▶ _DESCRIPTION OF THE TASK_
Spot each line in the records below where the word "within" occurs, then copy it.

++++

/-- The state a unit reports (R21, R629). -/
def reported (s : State) (u : PUnit) : UState :=
  let b := baseState s u
  let b := if u = .device ∧ isReady b ∧ ¬ allReady s then .notReady else b
  if isReady b then
    if b = .degraded ∨ (contents u).any (fun v => (getUnit s v).own = .outOfService ∨ (getUnit s v).own = .degraded)
    then .degraded else .ready
  else b

/-- A FUID of a UID of this device (R18). -/
def plainOf (s : State) : Nat := bits s.fab.ident.toNat 511 511
def devnumOf (s : State) : Nat := bits s.fab.ident.toNat 510 496

/-- This device as SRC and DST of a frame name it (R534). -/
def selfId (s : State) : Nat := plainOf s * 2 ^ 15 + devnumOf s

/-- The FUID of a UID on this device. -/
def fuidOf (s : State) (uid : Nat) : Nat := plainOf s * 2 ^ 63 + devnumOf s * 2 ^ 48 + uid

/-- The root of the innermost fenced or resetting domain that gives a unit its state (R483). -/
def fencedRoot (s : State) (u : PUnit) : PUnit :=
  ((domains u).find? fun r => (getUnit s r).own = .fenced ∨ (getUnit s r).own = .resetting).getD u

/-! ### Address maps (R398 to R401) -/

/-- Where a device address lies. -/
inductive Place where
  | die (d off : Nat)
  | cluster (k off : Nat)
  | scratch (c off : Nat)
  | hbm (off : Nat)
  deriving DecidableEq, Repr

def hbmBase : Nat := 0x800000000
def hbmEnd : Nat := 0x6800000000
def leaseHbmEnd : Nat := 0x67F0000000

/-- The store a device address lies in; `none` where the map has nothing (R398). -/
def placeOf (a : Nat) : Option Place :=
  if hbmBase ≤ a ∧ a < hbmEnd then some (.hbm (a - hbmBase))
  else if a < 0x800000000 then
    let d := a / 0x400000000
    let o := a % 0x400000000
    if o < 0x4000000 then some (.die d o)
    else if 0x100000000 ≤ o ∧ o < 0x100000000 + 12 * 0x4000000 then
      let c := (o - 0x100000000) / 0x4000000
      let q := (o - 0x100000000) % 0x4000000
      if q < 0x2800000 then some (.cluster (d * 12 + c) q) else none
    else if 0x200000000 ≤ o ∧ o < 0x200000000 + 12 * 0x8000000 then
      let c := (o - 0x200000000) / 0x8000000
      let r := (o - 0x200000000) % 0x8000000 / 0x800000
      let q := (o - 0x200000000) % 0x800000
      if q < 0x500000 ∧ r < 8 then some (.scratch (d * 96 + c * 8 + r) q) else none
    else none
  else none

/-- Bytes from an address to the end of its store. -/
def placeRoom (a : Nat) : Nat :=
  match placeOf a with
  | none => 0
  | some (.die _ o) => 0x4000000 - o
  | some (.cluster _ o) => 0x2800000 - o
  | some (.scratch _ o) => 0x500000 - o
  | some (.hbm o) => 0x6000000000 - o

/-- Whether a range lies in one store. -/
def inStore (a n : Nat) : Bool := n ≤ placeRoom a

/-- Device addresses of the stores (R398). -/
def dieStoreAt (d : Nat) : Nat := d * 0x400000000
def clusterStoreAt (k : Nat) : Nat := k / 12 * 0x400000000 + 0x100000000 + k % 12 * 0x4000000
def scratchAt (c : Nat) : Nat := c / 96 * 0x400000000 + 0x200000000 + c / 8 % 12 * 0x8000000 + c % 8 * 0x800000

/-- The tenant part of a die store ends here (R400). -/
def dieTenantEnd : Nat := 0x3000000

/-- Whether a range lies wholly in the tenant part of a die store (R400). -/
def inDieTenant (a n : Nat) : Bool :=
  match placeOf a with
  | some (.die _ o) => o + n ≤ dieTenantEnd
  | _ => false

/-- Whether a range lies in the lease HBM (R401). -/
def inLeaseHbm (a n : Nat) : Bool := hbmBase ≤ a && a + n ≤ leaseHbmEnd

/-- The channel of an HBM device address (R403). -/
def hbmChannel (a : Nat) : Nat :=
  let o := a - hbmBase
  ((o >>> 8) ^^^ (o >>> 16) ^^^ (o >>> 24)) % 256

/-- The byte offset of an HBM device address within its channel (R403). -/
def hbmOffset (a : Nat) : Nat :=
  let o := a - hbmBase
  (o >>> 16) * 256 + o % 256
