/-- A command that ends as a permission refusal after acceptance, with its audit entry (R485, R597); a part of a command ends with
ST_REFUSED. -/
def refuseCmd (s : State) (c : CmdRec) (reason : Nat) : State :=
  let path := match c.origin with | .qp _ => 0 | .i3c => 1 | .sideband => 2 | _ => 3
  let s := auditRefusal s (roleCode c.role) path ((cmdQp s c).getD 0) (hOpcode c.hdr) (hTarget c.hdr) reason (paramDigest c.params)
  match c.origin with
  | .sub _ _ => finishCmd s c.id stRefused 0
  | _ => updCmd s c.id fun k => { k with phase := .refused, status := stRefused, detail := 0, mvptr := 0 }

/-! ### Timeouts (R480) -/

/-- The default timeout of an opcode's class, ns. -/
def classTimeout (op : Nat) : Nat :=
  if op = 0x0120 then 60000000000
  else match op / 256 with
    | 1 => 1000000000
    | 2 => 200000000
    | 3 => 100000000
    | 4 => 1000000000
    | 5 => 100000000
    | 6 => 100000000
    | 7 => 100000000
    | _ => 10000000

/-- The length of a command's timeout from its ACCEPTED stamp (R480). A deadline already past counts as D = 0. -/
def cmdTimeout (h : BitVec 512) (accepted : Nat) : Nat :=
  let d := hDeadline h - accepted
  let t := if hTimeout h ≠ 0 then hTimeout h * 1000
    else if hDeadline h ≠ 0 then d + max 100000 (d / 4)
    else classTimeout (hOpcode h)
  let op := hOpcode h
  if op = 0x0201 ∨ op = 0x0202 ∨ op = 0x0104 ∨ op = 0x0703 then max t (classTimeout op) else t

/-! ### Starting -/

/-- Whether a command is of the opcode and waits to start. -/
def waiting (s : State) (id op : Nat) : Option CmdRec :=
  match findCmd s id with
  | some c => if hOpcode c.hdr = op ∧ c.phase = .accepted then some c else none
  | none => none

/-- Whether ORDER lets a command start: every earlier command of its SQ has finished (R469), a refused one 20 us after its fetch
(R485). -/
def orderMet (s : State) (c : CmdRec) : Bool :=
  !hOrder c.hdr || match c.origin with
    | .qp n => s.cmd.inflight.all fun e =>
        e.id ≥ c.id || e.origin ≠ .qp n || e.phase = .finished || (e.phase = .refused && decide (now s ≥ e.fetchedAt + 20000))
    | _ => true

/-- The epoch of a target. -/
def targetEpoch (s : State) (m : Member) : BitVec 16 := memberEpoch s m

/-- The last wrap of a target's epoch (R39). -/
def targetWrap (s : State) (m : Member) : Nat :=
  match m with
  | .unit u => (getUnit s u).lastWrap
  | .group g => smapGet 0 s.groups.wrap g
  | .remote _ => 0

/-- Whether a command is stale for its target: its epoch differs, or its accepted stamp precedes the target's last wrap (R39). -/
def staleFor (s : State) (m : Member) (epoch : BitVec 16) (accepted : Nat) : Bool :=
  epoch != targetEpoch s m || decide (accepted < targetWrap s m)

/-- The groups of a member's nesting, each once. -/
def nestTree (fuel : Nat) (s : State) (m : Member) : List (Nat × GroupRec) :=
  match fuel with
  | 0 => []
  | f + 1 =>
    match m with
    | .group g => match groupRec s g with
      | none => []
      | some r => ((g, r) :: r.members.flatMap (nestTree f s)).eraseDups
    | _ => []

/-- Marks a command started, with the groups it acts on. -/
def markStarted (s : State) (id : Nat) : State :=
  updCmd s id fun c => { c with phase := .started, startedAt := some (now s), tree := nestTree 4097 s c.target }

/-- What the start of a command gives: it must wait, it has ended, or it goes on. -/
inductive Start where
  | wait
  | ended (s : State)
  | go (s : State) (c : CmdRec)

/-- Starts a command of an opcode: ORDER (R469), an abandoned deadline (R477), the fence of its target (R51, R637) and
the second epoch check (R476); `check` is off for commands that R476 and R477 do not hold back. -/
def startCmd (s : State) (id op : Nat) : Start :=
  match waiting s id op with
  | none => .wait
  | some c =>
    if !orderMet s c then .wait
    else if hAbandon c.hdr ∧ now s ≥ hDeadline c.hdr then .ended (finishCmd s id stDeadlineMissed 0)
    else
      match c.target with
      | .unit u =>
        if staleFor s (.unit u) c.epoch c.acceptedAt then .ended (finishCmd s id stStaleEpoch (epochOf s u))
        else
          let b := baseState s u
          if (b = .fenced ∨ b = .resetting) ∧ op ≠ 0x0202 then
            .ended (finishCmd s id stFenced (uidOf (fencedRoot s u)))
          else .go (markStarted s id) { c with phase := .started, startedAt := some (now s) }
      | .group g =>
        if staleFor s (.group g) c.epoch c.acceptedAt then .ended (finishCmd s id stStaleEpoch (groupEpoch s g).toNat)
        else .go (markStarted s id) { c with phase := .started, startedAt := some (now s) }
      | .remote _ => .go (markStarted s id) { c with phase := .started, startedAt := some (now s) }

/-! ### Fan-out (R25, R28, R40, R506) -/

/-- The units and remote members a group command goes to, and the nested groups it does not reach, because they are not ready under
their own policy (R27) or skipped (R28). An atomic command asks every member to prepare, so that one that is not ready makes it fail
(R29, R508). -/
def fanOut (fuel : Nat) (s : State) (atomic : Bool) (g : Nat) : List (Member × BitVec 16) × List Nat :=
  match fuel with
  | 0 => ([], [])
  | f + 1 =>
    match groupRec s g with
    | none => ([], [])
    | some r =>
      (r.members.zip (r.sent ++ List.replicate r.members.length 0)).foldl (fun acc me =>
        let (m, e) := me
        match m with
        | .group h =>
          if atomic || isReady (groupState s h) then
            let x := fanOut f s atomic h
            (acc.1 ++ x.1, acc.2 ++ x.2)
          else (acc.1, acc.2 ++ [h])
        | m => if !atomic && r.quorum.isSome && !isReady (memberState 2 s m) then acc else (acc.1 ++ [(m, e)], acc.2)) ([], [])

/-- Whether an opcode is accepted by a unit that is out of service itself, in containers that are not: a restore (R644),
and ENABLE of a port that FAB_PORT_CTL holds down (R519). -/
def oosAccepts (s : State) (op : Nat) (ps : List (BitVec 512)) (u : PUnit) : Bool :=
  let p := paramNat ps
  if op = 0x0103 then !p.testBit 511
  else if op = 0x0603 then
    bits p 511 508 = 1 && (match u with | .port n => (s.ports[n]).phase = .disabled | _ => false) && !(s.sec.flashOos.contains u)
      && (containers u).all fun v => (getUnit s v).own ≠ .outOfService
  else false

/-- Keeps the first of several entries of one unit (R25). -/
def dedupFan (xs : List (Member × BitVec 16)) : List (Member × BitVec 16) :=
  xs.foldl (fun acc x => if acc.any fun y => y.1 = x.1 then acc else acc ++ [x]) []

/-- The header a member gets: TARGET its UID or FUID, EPOCH as R40 gives it, no member vector. -/
def memberHdr (h : BitVec 512) (target epoch : Nat) : BitVec 512 :=
  let x := h.toNat
  BitVec.ofNat 512 (bits x 511 481 * 2 ^ 481 + b2n (target / 2 ^ 32 ≠ 0) * 2 ^ 480 + bits x 479 448 * 2 ^ 448 + target * 2 ^ 384
    + epoch * 2 ^ 368 + bits x 367 160 * 2 ^ 160 + bits x 63 0)

/-! ### Targets (R17, R490) -/

/-- Roots of reset domains, and sequence engines (R631, R633, R688). -/
def resetUnit : PUnit → Bool
  | .core _ => true
  | .cluster _ => true
  | .die _ => true
  | .device => true
  | .channel _ => true
  | .port _ => true
  | .hostIf => true
  | .seqEngine _ => true
  | _ => false

/-- Whether an opcode may name a unit's kind (R490). -/
def kindAllowed (op : Nat) (u : PUnit) : Bool :=
  let k := kindOf u
  if op = 0x0103 ∨ op = 0x0701 then true
  else if op = 0x0104 ∨ op = 0x0702 then resetUnit u
  else if op = 0x0102 then k == 3 || k == 4
  else if op = 0x0110 ∨ op = 0x0111 then k == 9
  else if op = 0x0120 then k == 5
  else if op = 0x0302 then k == 0
  else if op = 0x0303 ∨ op = 0x0304 ∨ op = 0x0305 then k == 2 || k == 3
  else if op = 0x0401 then k == 1 || k == 2 || k == 3 || k == 4
  else if op / 256 = 5 then k == 8
  else if op = 0x0603 then k == 6
  else if op = 0x0704 then k == 2
  else if op = 0x0705 then k == 10
  else if op = 0x0802 then false
  else k == 4

/-- Whether an opcode may name a group (R490). -/
def groupAllowed (op : Nat) : Bool :=
  op = 0x0103 || op = 0x0104 || op = 0x0120 || op = 0x0201 || op = 0x0202 || op = 0x0302 || op = 0x0401
    || (op / 256 = 5 && op ≠ 0x0505) || op = 0x0602 || op = 0x0603 || op = 0x0701 || op = 0x0704 || op = 0x0802

/-- The position, within TARGET, of what keeps an opcode from a unit (R17, R490, R495). -/
def targetBad (op : Nat) (u : PUnit) : Option Nat :=
  if !kindAllowed op u then some 27
  else match u with
    | .engine _ e => if op = 0x0302 ∧ e.val ≠ 3 then some 17 else none
    | .seqEngine d => if d.val = 1 ∧ op ≠ 0x0701 ∧ op ≠ 0x0702 ∧ op ≠ 0x0104 then some 26 else none
    | _ => none

/-- Why a local member of a fan-out does not run its part: its status and DETAIL (R17, R39, R476, R483). -/
def fanCheck (s : State) (op : Nat) (ps : List (BitVec 512)) (u : PUnit) (epoch : BitVec 16) (accepted : Nat) : Option (Nat × Nat) :=
  let b := baseState s u
  match targetBad op u with
  | some p => some (stBadParam, badDetail [384 + p])
  | none =>
    if staleFor s (.unit u) epoch accepted then some (stStaleEpoch, epochOf s u)
    else if b = .outOfService && oosAccepts s op ps u then none
    else if b = .outOfService then some (stOutOfService, uidOf u)
    else if b = .fenced ∨ b = .resetting then some (stFenced, uidOf (fencedRoot s u))
    else if b = .notReady then some (stNotReady, uidOf u)
    else none

/-- Sends a group command to the units of its target's expansion, each as a part of its own with the epoch R40 gives;
`one` begins a local member's part and may end it at once. A remote member is sent the command (R474). -/
def fanCmd (s : State) (c : CmdRec) (g : Nat) : State :=
  let x := fanOut 4097 s false g
  let fan := dedupFan x.1
  let s := updCmd s c.id fun c => { c with fan := fan, noGroups := x.2 }
  let s := fan.zipIdx.foldl (fun s (me, i) =>
    match me.1 with
    | .unit u =>
      let h := memberHdr c.hdr (uidOf u) me.2.toNat
      let k := { newCmd s (.sub c.id i) c.role h c.params with
        acceptedAt := c.acceptedAt, fetchedAt := c.fetchedAt, epoch := me.2, target := .unit u, auth := c.auth }
      let s := addCmd s k
      match fanCheck s (hOpcode c.hdr) c.params u me.2 c.acceptedAt with
      | some x => finishCmd s k.id x.1 x.2
      | none => s
    | .remote fuid =>
      let h := memberHdr c.hdr fuid me.2.toNat
      let k := { newCmd s (.sub c.id i) c.role h c.params with
        acceptedAt := c.acceptedAt, phase := .forwarded, epoch := me.2, target := me.1 }
      sendCmd (addCmd s k) 11 (fuid / 2 ^ 48) k.id c.role h c.params
    | .group _ => s) s
  match findCmd s c.id with
  | some d => if d.fan.isEmpty ∧ d.phase = .started then
      let r := groupReply s d g
      finishCmd s c.id r.1 r.2 else s
  | none => s

/-- Runs a command's effect on a physical target, or sends it out over a group. -/
def runCmd (s : State) (id op : Nat) (onUnit : State → CmdRec → PUnit → State) : Res :=
  match startCmd s id op with
  | .wait => .next s
  | .ended s => .next s
  | .go s c =>
    match c.target with
    | .unit u => .next (onUnit s c u)
    | .group g => .next (fanCmd s c g)
    | .remote _ => .next s

end Sys2Proof.Machine
end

++++

▶ _REPLY TO THE TASK_
/-- The byte offset of an HBM device address within its channel (R403). -/
/-- The position, within TARGET, of what keeps an opcode from a unit (R17, R490, R495). -/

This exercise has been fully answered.